Unfortunately there's no readily available method to retrieve the spliced regions. The package does contain record extraction tools which can be coupled to do what you want.


# for example, download single whole sequence using rentrez
record <- rentrez::entrez_fetch(db='nuccore', id='X55026', rettype='gb')
# to check, run
# cat(record)
# eqv. to  restez::gb_record_get() if restez database existed

# manually pull out spliced sequence
# 1/ look up exons
features <- restez::gb_extract(record, 'features')
are_exons <- vapply(features, function(x) tolower(x[['type']]) == 'exon', logical(1))
exons <- features[are_exons]
length(exons)
# 2/ get locations
exon_locations <- vapply(exons, '[[', character(1), 'location')
exon_locations <- strsplit(x = exon_locations, split = '\\.\\.')
# 3/ assemble sequence
sequence <- restez::gb_extract(record, 'sequence')
sequence <- strsplit(x = sequence, split = '')[[1]]
exon_sequences <- unlist(lapply(X = exon_locations, function(x) {
  sequence[x[[1]]:x[[2]]]
}))
assembled_sequence <- paste0(exon_sequences, collapse = '')
nchar(assembled_sequence)

^This code is untested plus I'm not 100% sure it does exactly what you want.

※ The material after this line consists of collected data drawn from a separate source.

-- ==== Sys2Proof/Laws/Push.lean ====
section
/-! SUPPORT. DEC_PUSH_BYTE by the rows of spec/42_decoder.md R150. -/

namespace Sys2Proof.Machine

/-- Rows 1 and 2: DONE and ERR absorb every byte (R141). -/
theorem DecUnit.push_absorb (p : Params) (b : Byte) {d : DecUnit} (h : d.st = .done ∨ d.st = .err) :
    d.push p b = some (d, d.status) := by
  simp [DecUnit.push, h]

/-- A state of a frame is none of READY, DONE, ERR. -/
theorem midFrame_ne {st : DecState} (h : midFrame st = true) :
    st ≠ .ready ∧ st ≠ .done ∧ st ≠ .err := by
  cases st <;> simp_all [midFrame]

/-- Rows 5 and 6: the special-character error (R142). -/
theorem DecUnit.push_special (p : Params) {b : Byte} {d : DecUnit} (h : midFrame d.st = true)
    (hb : b = 0x7E ∨ (b = 0x7D ∧ d.esc = true)) :
    d.push p b = some (d.recordSpecialChar, .specialCharErr) := by
  obtain ⟨h1, h2, h3⟩ := midFrame_ne h
  rcases hb with rfl | ⟨rfl, he⟩ <;> simp_all [DecUnit.push, specialCharError]

/-- Row 3: the delimiter in READY (R143). -/
theorem DecUnit.push_ready_flag (p : Params) {d : DecUnit} (h : d.st = .ready) :
    d.push p 0x7E = some ({ d with st := .sizeHigh, status := .inProgress }, .inProgress) := by
  simp [DecUnit.push, specialCharError, h]

/-- Row 4: any other byte in READY (R143). -/
theorem DecUnit.push_ready_other (p : Params) {b : Byte} {d : DecUnit} (h : d.st = .ready)
    (he : d.esc = false) (hb : b ≠ 0x7E) : d.push p b = some (d, .idle) := by
  simp_all [DecUnit.push, specialCharError]

/-- Row 7: the escape byte inside a frame (R144). -/
theorem DecUnit.push_escape (p : Params) {d : DecUnit} (h : midFrame d.st = true) (he : d.esc = false) :
    d.push p 0x7D = some ({ d with esc := true }, .inProgress) := by
  obtain ⟨h1, h2, h3⟩ := midFrame_ne h
  simp_all [DecUnit.push, specialCharError, DecUnit.takeWireByte, unescapeByte]

/-- Rows 8 to 15: a byte of class OTHER inside a frame is one logical byte (R140 steps 4 and 5). -/
theorem DecUnit.push_other (p : Params) {b : Byte} {d : DecUnit} (h : midFrame d.st = true)
    (h1 : b ≠ 0x7E) (h2 : b ≠ 0x7D) :
    d.push p b = (DecUnit.takeLogical p (logicalOf d.esc b) { d with esc := false }).map
      fun d' => (d', d'.status) := by
  obtain ⟨n1, n2, n3⟩ := midFrame_ne h
  have hs : specialCharError d.st d.esc b = false := by simp_all [specialCharError]
  simp [DecUnit.push, n1, n2, n3, hs, DecUnit.takeWireByte, unescapeByte_other d.esc b h2]

/-- The rows of R150, said once: what a byte that is taken leaves. A byte in READY with `esc` set, which no
run meets, is the first case. -/
theorem DecUnit.push_cases {p : Params} {b : Byte} {d d' : DecUnit} {r : Status}
    (h : d.push p b = some (d', r)) :
    (d.st = .ready ∧ d.esc = true)
      ∨ (midFrame d.st = false ∧ d' = d ∧ (d.st ≠ .ready → r = d.status) ∧ (d.st = .ready → r = .idle))
      ∨ (d.st = .ready ∧ b = 0x7E ∧ r = .inProgress
          ∧ d' = { d with st := .sizeHigh, status := .inProgress })
      ∨ (midFrame d.st = true ∧ r = .specialCharErr ∧ d' = d.recordSpecialChar)
      ∨ (midFrame d.st = true ∧ d.esc = false ∧ b = 0x7D ∧ r = .inProgress ∧ d' = { d with esc := true })
      ∨ (midFrame d.st = true ∧ b ≠ 0x7E ∧ b ≠ 0x7D ∧ r = d'.status
          ∧ DecUnit.takeLogical p (logicalOf d.esc b) { d with esc := false } = some d') := by
  by_cases hd : d.st = .done ∨ d.st = .err
  · rw [DecUnit.push_absorb p b hd] at h
    simp only [Option.some.injEq, Prod.mk.injEq] at h
    refine .inr (.inl ⟨?_, h.1.symm, fun _ => h.2.symm, ?_⟩)
    · rcases hd with e | e <;> simp [e, midFrame]
    · rcases hd with e | e <;> simp [e]
  by_cases hr : d.st = .ready
  · by_cases he : d.esc = true
    · exact .inl ⟨hr, he⟩
    by_cases hb : b = 0x7E
    · subst hb
      rw [DecUnit.push_ready_flag p hr] at h
      simp only [Option.some.injEq, Prod.mk.injEq] at h
      exact .inr (.inr (.inl ⟨hr, rfl, h.2.symm, h.1.symm⟩))
    · rw [DecUnit.push_ready_other p hr (by simpa using he) hb] at h
      simp only [Option.some.injEq, Prod.mk.injEq] at h
      exact .inr (.inl ⟨by simp [hr, midFrame], h.1.symm, fun n => absurd hr n, fun _ => h.2.symm⟩)
  have hm : midFrame d.st = true := by cases e : d.st <;> simp_all [midFrame]
  by_cases hb : b = 0x7E ∨ (b = 0x7D ∧ d.esc = true)
  · rw [DecUnit.push_special p hm hb] at h
    simp only [Option.some.injEq, Prod.mk.injEq] at h
    exact .inr (.inr (.inr (.inl ⟨hm, h.2.symm, h.1.symm⟩)))
  push Not at hb
  by_cases h7 : b = 0x7D
  · have he : d.esc = false := by simpa using hb.2 h7
    subst h7
    rw [DecUnit.push_escape p hm he] at h
    simp only [Option.some.injEq, Prod.mk.injEq] at h
    exact .inr (.inr (.inr (.inr (.inl ⟨hm, he, rfl, h.2.symm, h.1.symm⟩))))
  · rw [DecUnit.push_other p hm hb.1 h7] at h
    simp only [Option.map_eq_some_iff, Prod.mk.injEq] at h
    obtain ⟨d'', h1, h2, h3⟩ := h
    subst h2
    exact .inr (.inr (.inr (.inr (.inr ⟨hm, hb.1, h7, h3.symm, h1⟩))))

/-- DEC_PUSH_BYTE through the unit's step (R140). -/
theorem execDecPushByte_of_push {b : Byte} {s : State} {d : DecUnit} {r : Status}
    (h : s.dec.push s.params b = some (d, r)) :
    execDecPushByte b s = .next ({ s with dec := d }.answer ⟨true, r.code.setWidth 32⟩) := by
  simp [execDecPushByte, h, respond]

/-- DEC_PUSH_BYTE of a byte of class OTHER inside a frame (R150 rows 8 to 15). -/
theorem execDecPushByte_of_other {b : Byte} {s : State} {d : DecUnit} (h : midFrame s.dec.st = true)
    (h1 : b ≠ 0x7E) (h2 : b ≠ 0x7D)
    (hd : DecUnit.takeLogical s.params (logicalOf s.dec.esc b) { s.dec with esc := false } = some d) :
    execDecPushByte b s = .next ({ s with dec := d }.answer ⟨true, d.status.code.setWidth 32⟩) :=
  execDecPushByte_of_push (by rw [DecUnit.push_other s.params h h1 h2, hd]; rfl)

/-- A received checksum that is the expected one (R148). -/
theorem DecUnit.takeChecksum_of_eq {d : DecUnit} {v : Byte} (h : v = 0xFF - d.csumAcc) :
    d.takeChecksum v = { d with st := .done, status := .finished } :=
  if_pos h

/-- A received checksum that is not the expected one (R148). -/
theorem DecUnit.takeChecksum_of_ne {d : DecUnit} {v : Byte} (h : v ≠ 0xFF - d.csumAcc) :
    d.takeChecksum v = d.recordError .checksumErr :=
  if_neg h

/-- A payload byte for which PBUF has an element (R147). -/
theorem DecUnit.takeData_of_lt {p : Params} {d : DecUnit} (v : Byte) (h : d.cnt < p.capacity) :
    d.takeData p v =
      let d' := { d.addToSum v with pbuf := d.pbuf.write d.cnt.toNat v, cnt := d.cnt + 1 }
      some (if d.cnt.toNat + 1 = d.lenAcc.toNat then d'.exitData p else d') :=
  if_pos h

/-- What a completed DEC_PUSH_BYTE has done. -/
theorem execDecPushByte_next {b : Byte} {s t : State} (h : execDecPushByte b s = .next t) :
    ∃ d r, s.dec.push s.params b = some (d, r)
      ∧ t = { s with dec := d }.answer ⟨true, r.code.setWidth 32⟩ := by
  simp only [execDecPushByte] at h
  split at h
  · exact ⟨_, _, ‹_›, by simpa [respond] using h.symm⟩
  · cases h

end Sys2Proof.Machine
end

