/-! ### Words written out from R70 to R72 (section 2.8 of the vectors) -/

theorem test_decode_encAssemble :
    decode 0x1000000200420007 [0x11, 0x22] = .ok (.encAssemble 2 0x0042 0x0007 [0x11, 0x22]) := by decide
theorem test_decode_encAssemble_empty :
    decode 0x1000000000000000 [] = .ok (.encAssemble 0 0 0 []) := by decide
theorem test_decode_encReadLen : decode 0x2000000000000000 [] = .ok .encReadLen := by decide
theorem test_decode_encReadByte : decode 0x300000000003FFFF [] = .ok (.encReadByte 262143) := rfl
theorem test_decode_decPushByte : decode 0x400000000000007E [] = .ok (.decPushByte 0x7E) := by decide
theorem test_decode_decClear : decode 0x5000000000000000 [] = .ok .decClear := by decide
theorem test_decode_decReadStatus : decode 0x6000000000000000 [] = .ok .decReadStatus := by decide
theorem test_decode_decReadLen : decode 0x7000000000000000 [] = .ok .decReadLen := by decide
theorem test_decode_decReadSrc : decode 0x8000000000000000 [] = .ok .decReadSrc := by decide
theorem test_decode_decReadDst : decode 0x9000000000000000 [] = .ok .decReadDst := by decide
theorem test_decode_decReadByte : decode 0xA00000000000000A [] = .ok (.decReadByte 10) := by decide

/-- R73: reserved opcodes. -/
theorem test_decode_reserved_opcodes :
    ∀ opc ∈ [0x0, 0xB, 0xC, 0xD, 0xE, 0xF],
      decode (wordOf (BitVec.ofNat 4 opc) 0) [] = .error .reservedOpcode := by decide

/-- R73: reserved bits. -/
theorem test_decode_reserved_bits :
    decode 0x4000000000000100 [] = .error .reservedBits
    ∧ decode 0x5000000000000001 [] = .error .reservedBits
    ∧ decode 0x3000000000040000 [] = .error .reservedBits
    ∧ decode 0x1001000000000000 [] = .error .reservedBits
    ∧ decode 0x6800000000000000 [] = .error .reservedBits
    ∧ decode 0xA000800000000000 [] = .error .reservedBits := by decide

/-- R72: no word is of two rows. -/
theorem test_rows_do_not_overlap :
    opcodeTable.Pairwise fun r q => (r.pattern ^^^ q.pattern) &&& (r.mask &&& q.mask) ≠ 0 := by decide

/-- The table's numbering (log 9): the word is the low 64 bits, the payload the bits above it. -/
theorem test_table_word :
    decodeTableWord 64 0x400000000000007E = some (.decPushByte 0x7E)
    ∧ decodeTableWord 80 0x22111000000200420007 = some (.encAssemble 2 0x0042 0x0007 [0x11, 0x22])
    ∧ decodeTableWord 64 0x1000000200420007 = some (.encAssemble 2 0x0042 0x0007 [0, 0])
    ∧ decodeTableWord 64 0xB000000000000000 = none := by decide

/-- A placed word is what the next step runs, and the first command after reset completes. -/
theorem test_first_command_runs :
    ∀ w ∈ [0x1000000000000000, 0x2000000000000000, 0x400000000000007E, 0x5000000000000000,
        0x6000000000000000, 0x7000000000000000, 0x8000000000000000, 0x9000000000000000],
      completes (step (State.reset.withFetchWord 64 w)) = true := by decide

/-- The assembler's text (R85): P1's first line, a byte list, a comment. -/
theorem test_assembler_line :
    readLine "ENC_ASSEMBLE src=0x0042, dst=0x007E, payload=[7E 01] ; comment".toList
      = some [.instr (.encAssemble 2 0x0042 0x007E [0x7E, 0x01])] := by decide

/-! ### One step of each command -/

/-- E10 (R120's example). -/
theorem test_assemble_E10 :
    exec (.encAssemble 1 0 0 [0x80]) (fresh 8 true false)
      = .next { afterE10 with responses := [⟨true, 6⟩] } := rfl

/-- E20: LEN = CAPACITY + 1. -/
theorem test_assemble_E20 :
    exec (.encAssemble 9 0 0 [0, 0, 0, 0, 0, 0, 0, 0, 0]) (fresh 8 false false)
      = .fault (.encSizeViolation { afterE20 with responses := [⟨false, 1⟩] }) := rfl

/-- R123's example. -/
theorem test_readLen_after_E10 :
    exec .encReadLen afterE10 = .next { afterE10 with responses := [⟨true, 6⟩] } := rfl

/-- E22. -/
theorem test_readLen_E22 :
    exec .encReadLen afterE20 = .fault (.encSizeViolation { afterE20 with responses := [⟨false, 1⟩] }) := rfl

/-- E26: the last byte of the frame. -/
theorem test_readByte_E26_last :
    exec (.encReadByte 5) afterE10 = .next { afterE10 with responses := [⟨true, 0x5E⟩] } := rfl

/-- E26: the first index beyond it. -/
theorem test_readByte_E26_beyond :
    exec (.encReadByte 6) afterE10 = .fault (.accessOutOfRange { afterE10 with responses := [⟨false, 2⟩] }) := rfl

/-- D15, last byte: `20` completes a pair and is the payload byte `00` that finishes the frame. -/
theorem test_push_D15_last :
    exec (.decPushByte 0x20)
        (withDec false false { inFrame .data 2 0x63 with esc := true, cnt := 1, pbuf := filled [0x61] })
      = .next { withDec false false
          { inFrame .data 2 0x63 with st := .done, status := .finished, cnt := 2, pbuf := filled [0x61, 0x00] }
          with responses := [⟨true, 2⟩] } := rfl

/-- D13: DONE absorbs the next frame's delimiter (C1). -/
theorem test_push_D13_absorbed :
    exec (.decPushByte 0x7E) (withDec true false afterD16)
      = .next { withDec true false afterD16 with responses := [⟨true, 2⟩] } := rfl

/-- K1. -/
theorem test_clear_K1 :
    exec .decClear (withDec true false afterD17)
      = .next { withDec true false { DecUnit.reset with pbuf := filled [0x10, 0xEE, 0x00] } with
          responses := [⟨true, 0⟩] } := rfl

/-- K4. -/
theorem test_readStatus_K4 :
    exec .decReadStatus (withDec true false afterD16)
      = .next { withDec true false afterD16 with responses := [⟨true, 2⟩] } := rfl

/-- K10: the oversize declared length after D4. -/
theorem test_readDecLen_K10 :
    exec .decReadLen (withDec false false { inFrame .err 9 0x09 with status := .sizeErr })
      = .next { withDec false false { inFrame .err 9 0x09 with status := .sizeErr } with
          responses := [⟨true, 9⟩] } := rfl

/-- K7: a partial source address. -/
theorem test_readSrc_K7 :
    exec .decReadSrc (withDec false true { inFrame .srcAddrLow 5 0x17 with srcAcc := 0x1200 })
      = .next { withDec false true { inFrame .srcAddrLow 5 0x17 with srcAcc := 0x1200 } with
          responses := [⟨true, 0x1200⟩] } := rfl

/-- R155's example: the destination address of the concrete scenario. -/
theorem test_readDst :
    exec .decReadDst (withDec false true { inFrame .data 5 0xCE with srcAcc := 0x0042, dstAcc := 0x007E })
      = .next { withDec false true { inFrame .data 5 0xCE with srcAcc := 0x0042, dstAcc := 0x007E } with
          responses := [⟨true, 0x007E⟩] } := rfl

/-- K5: a byte of a frame that failed its checksum is readable. -/
theorem test_readPayload_K5 :
    exec (.decReadByte 1) (withDec true false afterD17)
      = .next { withDec true false afterD17 with responses := [⟨true, 0xEE⟩] } := rfl

/-- K4: the index `cnt`. -/
theorem test_readPayload_K4_beyond :
    exec (.decReadByte 3) (withDec true false afterD16)
      = .fault (.accessOutOfRange { withDec true false afterD16 with responses := [⟨false, 2⟩] }) := rfl

/-! ### States that meet the invariant -/

/-- A reset encoder meets its invariant under any parameters. -/
theorem encInv_reset (p : Params) : EncInv p EncUnit.reset where
  buffer := ⟨List.Pairwise.nil, fun _ h => absurd h List.not_mem_nil, Nat.zero_le _,
    fun _ h => absurd h (Nat.not_lt_zero _)⟩
  starts h := absurd rfl h

/-- A reset decoder meets its invariant under any parameters. -/
theorem decInv_reset (p : Params) : DecInv p DecUnit.reset where
  buffer := ⟨List.Pairwise.nil, fun _ h => absurd h List.not_mem_nil, Nat.zero_le _,
    fun _ h => absurd h (Nat.not_lt_zero _)⟩
  phase := ⟨rfl, rfl, rfl, rfl, rfl, rfl⟩
  addresses _ := ⟨rfl, rfl⟩
  sum := by decide

/-- READY, under any parameters. -/
theorem inv_fresh (capacity : Half) (c a : Bool) : (fresh capacity c a).Inv :=
  ⟨encInv_reset _, decInv_reset _⟩

/-- A frame in OBUF. -/
theorem inv_afterE10 : afterE10.Inv where
  enc := ⟨⟨by decide, by decide, by decide, by decide⟩, by decide⟩
  dec := decInv_reset _

/-- DATA. -/
theorem inv_midData : (withDec false false midData).Inv where
  enc := encInv_reset _
  dec := ⟨⟨by decide, by decide, by decide, by decide⟩, ⟨rfl, by decide, by decide⟩, fun _ => ⟨rfl, rfl⟩,
    by decide⟩

/-- CHECKSUM. -/
theorem inv_beforeChecksum : (withDec true false beforeChecksum).Inv where
  enc := encInv_reset _
  dec := ⟨⟨by decide, by decide, by decide, by decide⟩, ⟨rfl, rfl, by decide, rfl⟩, fun _ => ⟨rfl, rfl⟩,
    by decide⟩

/-- DONE of a zero-length frame (D20). -/
theorem inv_afterD20 : (withDec false false { inFrame .done 0 0 with status := .finished }).Inv where
  enc := encInv_reset _
  dec := ⟨⟨by decide, by decide, by decide, by decide⟩, ⟨rfl, rfl, by decide, rfl⟩, fun _ => ⟨rfl, rfl⟩,
    by decide⟩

Also, if you do come up with a good function(s), I welcome pull-requests!

maelle commented 2 years ago

For info, we're looking for a new maintainer / a new maintainer team for this package, see #23. If you read this and are a restez user, feel free to volunteer, we'd be happy to help.

joelnitta commented 2 years ago

I am the new maintainer. A PR would still be welcomed for this issue.